Concrete tool for caching compiled Vulkan compute pipelines and managing GPU memory pools for optimized inference provided by the ncnn library.

Description

The PipelineCache class caches compiled Vulkan compute pipelines using MurmurHash3-based keys. It stores shader modules, descriptor set layouts, pipeline layouts, and pipeline objects, avoiding expensive recompilation. The cache is populated on first use and subsequent requests for the same pipeline configuration return the cached version.
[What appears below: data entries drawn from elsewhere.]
theorem exec_ldVxDt : exec (.ldVxDt x) s = .next (s.setV x s.dt) := rfl

theorem exec_ldVxK : exec (.ldVxK x) s = .next ((s.setWaitx x).setMode .awaitKey) := rfl

theorem exec_ldDtVx : exec (.ldDtVx x) s = .next (s.setDt (s.getV x)) := rfl

theorem exec_ldStVx : exec (.ldStVx x) s = .next (s.setSt (s.getV x)) := rfl

/-! ### The key tests (R270, R271, R276) -/

/-- `keyidx` takes the low nibble. -/
theorem keyTest_eq {k : Key} (hk : k.val = (s.getV x).toNat % 16) : s.keyTest x = s.input.keys.getLsbD k.val := by
  rw [hk]
  rfl

theorem reports_reportKey : Reports (0xF < (s.getV x).toNat) .boundViolation s (s.reportKey x) :=
  (reports_reportIf s _ _).congr decide_eq_true_iff

/-- The key index reports, then the skip. -/
theorem reports_keySkip (c : Bool) : Reports (0xF < (s.getV x).toNat ∨ (c = true ∧ 0xFFF < s.pc.toNat + 2)) .boundViolation s
    ((s.reportKey x).skipIf c) :=
  (reports_reportKey s x).trans (reports_skipIf _ c)

theorem onlyChanges_keySkip (c : Bool) : OnlyChanges (fun p => p = .pc ∨ p = .causes) s ((s.reportKey x).skipIf c) :=
  ((onlyChanges_reportIf s _ _).mono fun _ h => .inr h).trans (onlyChanges_skipIf _ c)

end

/-- An instruction that answers the shared skip after the report of its key index, on a test that decides `p`. -/
theorem keySkip_of_exec {s : State} {i : Instr} {x : VReg} {c : Bool} {p q : Prop}
    (h : exec i s = .next ((s.reportKey x).skipIf c)) (hp : c = true ↔ p) (hq : ¬ c = true ↔ q) :
    ∃ t, exec i s = .next t ∧ (p → t.pc.toNat = (s.pc.toNat + 2) % 0x1000) ∧ (q → t.pc = s.pc) ∧
      Reports (0xF < (s.getV x).toNat ∨ (p ∧ 0xFFF < s.pc.toNat + 2)) .boundViolation s t ∧
      OnlyChanges (fun p => p = .pc ∨ p = .causes) s t := by
  obtain rfl : (c = true) = p := propext hp
  exact ⟨_, h, skipIf_pc_of_taken (s.reportKey x), fun hn => skipIf_pc_of_not_taken (s.reportKey x) (hq.mpr hn),
    reports_keySkip s x c, onlyChanges_keySkip s x c⟩

end Machine

open Machine

/-! ### The statements -/

/-- Settles O18: both instructions are the one skip, on the level of the key and on its negation. -/
theorem keySkipsTestTheKeyLevel : Obligations.KeySkipsTestTheKeyLevel := by
  refine ⟨fun w h => ?_, fun s x k hk => ⟨?_, ?_⟩⟩
  · rw [decodeWord_of_familyE h]
    exact ⟨decodeKey_of_9E, decodeKey_of_A1⟩
  · exact keySkip_of_exec (exec_skp s x) (by rw [keyTest_eq s x hk]) (by rw [keyTest_eq s x hk, Bool.not_eq_true])
  · exact keySkip_of_exec (exec_sknp s x) (by rw [keyTest_eq s x hk, Bool.not_eq_true'])
      (by rw [keyTest_eq s x hk, Bool.not_eq_true', Bool.not_eq_false])

/-- Settles O24: the random byte is an input of the state, so the register write of every state covers every byte. -/
theorem randomAndImmediateForEveryByte : Obligations.RandomAndImmediateForEveryByte := by
  refine ⟨fun _ => decodeWord_of_familyC, fun s x kk => ?_⟩
  obtain ⟨t, ht, hv, hframe⟩ := writesVx_of_exec (exec_rnd s x kk)
  exact ⟨t, ht, fun b _ => by rw [hv, BitVec.getLsbD_and], hframe⟩

/-- Settles O34, from the frames of the three one-byte writes. -/
theorem timerInstructionsMoveOneByte : Obligations.TimerInstructionsMoveOneByte := by
  refine ⟨fun w h => ?_, fun s x => ⟨writesVx_of_exec (exec_ldVxDt s x),
    ⟨_, exec_ldDtVx s x, rfl, onlyChanges_setDt s _⟩, ⟨_, exec_ldStVx s x, rfl, onlyChanges_setSt s _⟩⟩⟩
  rw [decodeWord_of_familyF h]
  exact ⟨decodeMisc_of_07, decodeMisc_of_15, decodeMisc_of_18⟩

/-- Settles O35, from the frames of the writes of `WAITX` and of the mode. -/
theorem keyWaitLatchesTheRegisterAndSuspends : Obligations.KeyWaitLatchesTheRegisterAndSuspends :=
  ⟨fun _ h hkk => (decodeWord_of_familyF h).trans (decodeMisc_of_0A hkk), fun s x =>
    ⟨_, exec_ldVxK s x, rfl, rfl,
      ((onlyChanges_setWaitx s x).mono fun _ h => .inl h).trans ((onlyChanges_setMode _ _).mono fun _ h => .inr h)⟩⟩

end Sys2Proof
end

section
/-! PROOFS. The statements on stores and fetches (spec/20_memory.md section 5) and on `Dxyn` (spec/45_display.md), from the block store and the
sprite loop in closed form. -/

namespace Sys2Proof

theorem decodeWord_of_familyD {w : Word} (h : fieldOp w = 0xD#4) : decodeWord w = .instr (.drw (fieldX w) (fieldY w) (fieldN w)) := by
  simp [decodeWord, h]

namespace Machine

/-- The address after a wrapped address is the wrapped next address. -/
theorem wrapA_succ (a : Nat) : wrapA (wrapA a + 1) = wrapA (a + 1) := Nat.mod_add_mod ..

/-! ### The draw (R242) -/

section
variable (s : State) (x y : VReg) (n : BitVec 4)

/-- The sprite of `Dxyn` turned some pixel off. -/
def State.collides : Prop := ∃ py px, s.spriteBit x y n py px = true ∧ s.fbPort py px = true
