-- ==== Sys2Proof/Syntax.lean ====
section
/-!
DEFINITION. The commands: one constructor per row of spec/opcode_table.json (95_what_each_step_holds.md).
The table gives the rows no operands; those below are the model's (DESIGN CHOICE, log entry 3).
`bib` names the acting unit, `queue` a hardware queue; a work command runs `steps` progress units
(R325) of the oldest unfinished issued instruction of that queue on that unit.
-/

namespace Sys2Proof

/-- Who makes an aperture access (R400). -/
inductive Agent where
  /-- the system management interface -/
  | host
  /-- context 0, through its reserved stream engine -/
  | coach
  /-- a context, as Lomodan tags it -/
  | ctx (n : BitVec 10)
  deriving DecidableEq, Repr

/-- Where a column command goes (R337): channel, pseudo-channel, and bank, row and column as the address bits that remain, in
the order that the core dies' identification data gives (R455). -/
structure Column where
  channel : BitVec 5
  pseudo : BitVec 1
  rest : BitVec 31
  deriving DecidableEq, Repr
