/-- A framed baton message is well formed and carries a baton message (R361). -/
def framedBaton (m : List Byte) : Option (BitVec 128) :=
  if linkMsgOk m 0x18 2 0 0 0 then some (wordLE 128 (msgRest m)) else none

/-- LAPSE reaches a far unit (R212). -/
def execLapse (bib : Bib) (msg : BitVec 128) (s : State) : Host.Outcome State Fault Refusal :=
  live s (toUnit s bib.toNat 0x26 msg)

/-- DONE reaches MG (R211). -/
def execDoneReport (msg : BitVec 128) (s : State) : Host.Outcome State Fault Refusal := live s (toMg s 0x27 msg)

/-- RESYNC reaches a unit (R215). -/
def execResync (bib : Bib) (msg : BitVec 128) (s : State) : Host.Outcome State Fault Refusal :=
  live s (toUnit s bib.toNat 0x28 msg)

/-- SYNCED reaches MG (R215). -/
def execSynced (msg : BitVec 128) (s : State) : Host.Outcome State Fault Refusal := live s (toMg s 0x29 msg)

/-- CONFIRM_TIMEOUT: 4,096 CCLK cycles after the LB, members without a matching DONE are false starts (R211, R214). -/
def confirmTimeout (s : State) : State :=
  let b := s.baton
  if b.st ≠ .confirming then s
  else
    let bad := b.members.filter (fun m => s.serving m && !b.dones.contains m)
    let s1 := { s with baton := { b with st := .idle, members := [], dones := [], wrongDone := [] } }
    s1.each bad (fun t m => falseStart t m ((b.wrongDone.find? (fun p => decide (p.1 = m))).map Prod.snd))

/-- CONFIRM_TIMEOUT (R211). -/
def execConfirmTimeout (s : State) : Host.Outcome State Fault Refusal := live s (confirmTimeout s)

end Sys2Proof.Machine
end

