/-- The LAP that an LB drives breaks R196 (R198 row 3). -/
def lapWrong (s : State) (announced : Bool) (lap : BitVec 48) : Bool :=
  let old := s.pace.lap
  !(decide (lap = old) || decide (lap = old + 1)) || (announced && (annRpt s != decide (lap = old)))

/-- An LB pulse. -/
def takeLap (s0 : State) (lap : BitVec 48) (phase : BitVec 2) : State :=
  let ann := isAnnounced s0
  let s := finishClose (if ann then passCommit s0 else s0)
  let rerun := decide (lap = s.pace.lap)
  let s1 := if lapWrong s ann lap then paceFault s 3 lap else s
  let st := turnTelemetry s1 rerun
  let r : State × BitVec 8 := if ann then takeAnnounced st else (takeUnannounced st lap, 0)
  let t := turnLap r.1 lap
  takeSplit (turnBoundary (if ann then applyMembers t rerun else t) rerun s.pace.lap s.pace.parity r.2) 0 phase

/-- LAP_BOUNDARY (R197). -/
def execLapBoundary (lap : BitVec 48) (phase : BitVec 2) (s : State) : Host.Outcome State Fault Refusal :=
  live s (takeLap s lap phase)

/-! ### Requests and tables of the baton (R57, R204, R206, R208, R224) -/

/-- The agent is the profile context, COACH or HOST. -/
def profileAgent (s : State) (a : Agent) : Bool :=
  a.manages || (match s.profileCtx, a.ctx? with
    | some p, some c => decide (p = c)
    | _, _ => false)

/-- BATON_REQUEST: BATREQ written (R224). -/
def execBatonRequest (agent : Agent) (s : State) : Host.Outcome State Fault Refusal :=
  access s (guarded s agent 0x18 (profileAgent s agent) (requestBaton s))

/-- Every REQ bit cleared (R224). -/
def clearRequests (s : State) : State :=
  rebuild { s with tables := { s.tables with lmActive := tabOf 4096 (fun l => s.layer l &&& ~~~0x40000000#32) } }

/-- FALLBACK_CLEAR: FBCLR written (R224). -/
def execFallbackClear (agent : Agent) (s : State) : Host.Outcome State Fault Refusal :=
  access s (guarded s agent 0x18 (profileAgent s agent) (clearRequests s))

/-- A partition staged and sent to every unfenced converter (R206). Where no converter is unfenced there is no acknowledgement:
the 64 cycles count from the write (log entry 46). -/
def stagePmask (s : State) (v : BitVec 64) : State :=
  let cvs := (bibsOf .cv).filter (fun b => s.serving b)
  let s1 := { s with baton := { s.baton with
    pmaskStaged := some v, pmaskWait := cvs, pmaskLast := if cvs = [] then some s.now else none } }
  s1.each cvs (fun t b => t.emit (.pmask (wordOf 12 b) v))

/-- PMASK_WRITE (R206). -/
def execPmaskWrite (agent : Agent) (value : BitVec 64) (s : State) : Host.Outcome State Fault Refusal :=
  access s (guarded s agent 0x28 (profileAgent s agent) (stagePmask s value))

/-- PMASK_ACK: a converter acknowledges the staged copy (R206). -/
def execPmaskAck (bib : Bib) (s : State) : Host.Outcome State Fault Refusal :=
  let b := s.baton
  live s (if b.pmaskWait.contains bib.toNat then
      let w := b.pmaskWait.erase bib.toNat
      { s with baton := { b with pmaskWait := w, pmaskLast := if w = [] then some s.now else b.pmaskLast } }
    else s)

/-- FORMAT_TABLE_WRITE: the staged copy of an entry, and the baton that is staging (R57, R209, R211, R448). -/
def execFormatTableWrite (agent : Agent) (ctx : BitVec 10) (index : BitVec 6) (value : BitVec 32) (s : State) :
    Host.Outcome State Fault Refusal :=
  let k := 64 * ctx.toNat + index.toNat
  access s (guarded s agent (0x200000 + 4 * k) (mayWrite s agent ctx.toNat)
    (restageWrite { s with tables := { s.tables with ftStaged := tset 0 s.tables.ftStaged k value } }))

/-- LAYER_MAP_WRITE: the staged copy of an entry (R204, R441, R445). -/
def execLayerMapWrite (agent : Agent) (layer : BitVec 12) (value : BitVec 32) (s : State) :
    Host.Outcome State Fault Refusal :=
  let l := layer.toNat
  access s (guarded s agent (0x10000 + 4 * l) (s.profileCtx.isSome && profileAgent s agent)
    (restageWrite { s with tables := { s.tables with lmStaged := tset 0 s.tables.lmStaged l (value &&& layerFields) } }))

/-! ### Pacers (R267, R271) -/

/-- Units with pacers. -/
def pacerUnits : List Nat := bibsOf .cv ++ bibsOf .se

/-- PACER_STEP: a CCLK cycle passes; every pacer takes a step, after MG_FATAL too (R267; log entry 1). -/
def execPacerStep (s : State) : Host.Outcome State Fault Refusal :=
  .next (({ s with now := s.now + 1 }).each pacerUnits (fun t b => t.onUnit b (fun u =>
    let p := pacerNext (u.pacer0, u.pacer1)
    { u with pacer0 := p.1, pacer1 := p.2
             drawnRound := u.drawnRound - 1, drawnReal := u.drawnReal - 1, drawnBits := u.drawnBits - 1 })))

/-- PACER_RESEED: every lane of a unit takes the seed that waits, once no instruction that draws runs on it (R271). -/
def execPacerReseed (bib : Bib) (s : State) : Host.Outcome State Fault Refusal :=
  let u := s.unit bib.toNat
  live s (match u.reseed with
    | some seed =>
      if u.issued.any (fun i => i.finished.isNone && drawsPacer i.op i.head i.prog) then s
      else
        let p := pacerSeed seed
        s.setUnit bib.toNat { u with pacer0 := p.1, pacer1 := p.2, reseed := none, drawnRound := 0, drawnReal := 0, drawnBits := 0 }
    | none => s)

end Sys2Proof.Machine
end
VkBlobAllocator manages GPU memory in pooled blocks (default 16MB), sub-allocating for individual tensors. VkCompute manages Vulkan command buffer recording with operations like record_upload, record_download, record_pipeline, and submit_and_wait for batched GPU execution.

Usage

Pipeline caching is automatic via net.opt.pipeline_cache. Custom memory allocators can be configured for fine-grained control over GPU memory pooling. Use VkCompute::submit_and_wait() to synchronize GPU operations when needed.

Code Reference

Source Location

  • Repository: ncnn
  • File: src/pipelinecache.h, src/pipelinecache.cpp, src/command.h, src/command.cpp
  • Lines: pipelinecache.h:L18-65 (PipelineCache class), pipelinecache.cpp:L1-498 (implementation with MurmurHash3), command.h:L22-86 (VkCompute class), command.h:L67 (submit_and_wait)

Signature

namespace ncnn {

class PipelineCache
{
public:
    explicit PipelineCache(const VulkanDevice* _vkdev);
    virtual ~PipelineCache();

    void clear();

    // Get or create a cached pipeline from SPIR-V data
    int get_pipeline(
        const uint32_t* spv_data, size_t spv_data_size,
        const std::vector<vk_specialization_type>& specializations,
        uint32_t local_size_x, uint32_t local_size_y, uint32_t local_size_z,
        uint32_t subgroup_size,
        VkShaderModule* shader_module,
        VkDescriptorSetLayout* descriptorset_layout,
        VkPipelineLayout* pipeline_layout,
        VkPipeline* pipeline,
        VkDescriptorUpdateTemplateKHR* descriptor_update_template,
        ShaderInfo& shader_info
    ) const;

    // Get or create from built-in shader index
    int get_pipeline(
        int shader_type_index, const Option& opt,
        const std::vector<vk_specialization_type>& specializations,
        uint32_t local_size_x, uint32_t local_size_y, uint32_t local_size_z,
        uint32_t subgroup_size,
        VkShaderModule* shader_module,
        VkDescriptorSetLayout* descriptorset_layout,
        VkPipelineLayout* pipeline_layout,
        VkPipeline* pipeline,
        VkDescriptorUpdateTemplateKHR* descriptor_update_template,
        ShaderInfo& shader_info
    ) const;
};

class VkCompute
{
public:
    explicit VkCompute(const VulkanDevice* vkdev);

    void record_upload(const Mat& src, VkMat& dst, const Option& opt);
    void record_download(const VkMat& src, Mat& dst, const Option& opt);
    void record_pipeline(const Pipeline* pipeline, ...);
    int submit_and_wait();
    int reset();
};

} // namespace ncnn

Import

#include "pipelinecache.h"
#include "command.h"
#include "gpu.h"

I/O Contract

Inputs

Name Type Required Description
vkdev const VulkanDevice* Yes Vulkan device for pipeline creation
spv_data const uint32_t* Yes SPIR-V shader bytecode
specializations std::vector<vk_specialization_type> Yes Shader specialization constants
local_size_x/y/z uint32_t Yes Workgroup dimensions

Outputs

Name Type Description
pipeline VkPipeline* Compiled (or cached) Vulkan compute pipeline
shader_module VkShaderModule* Compiled shader module
descriptor_update_template VkDescriptorUpdateTemplateKHR* Template for efficient descriptor updates

Usage Examples

Automatic Pipeline Caching (Default Usage)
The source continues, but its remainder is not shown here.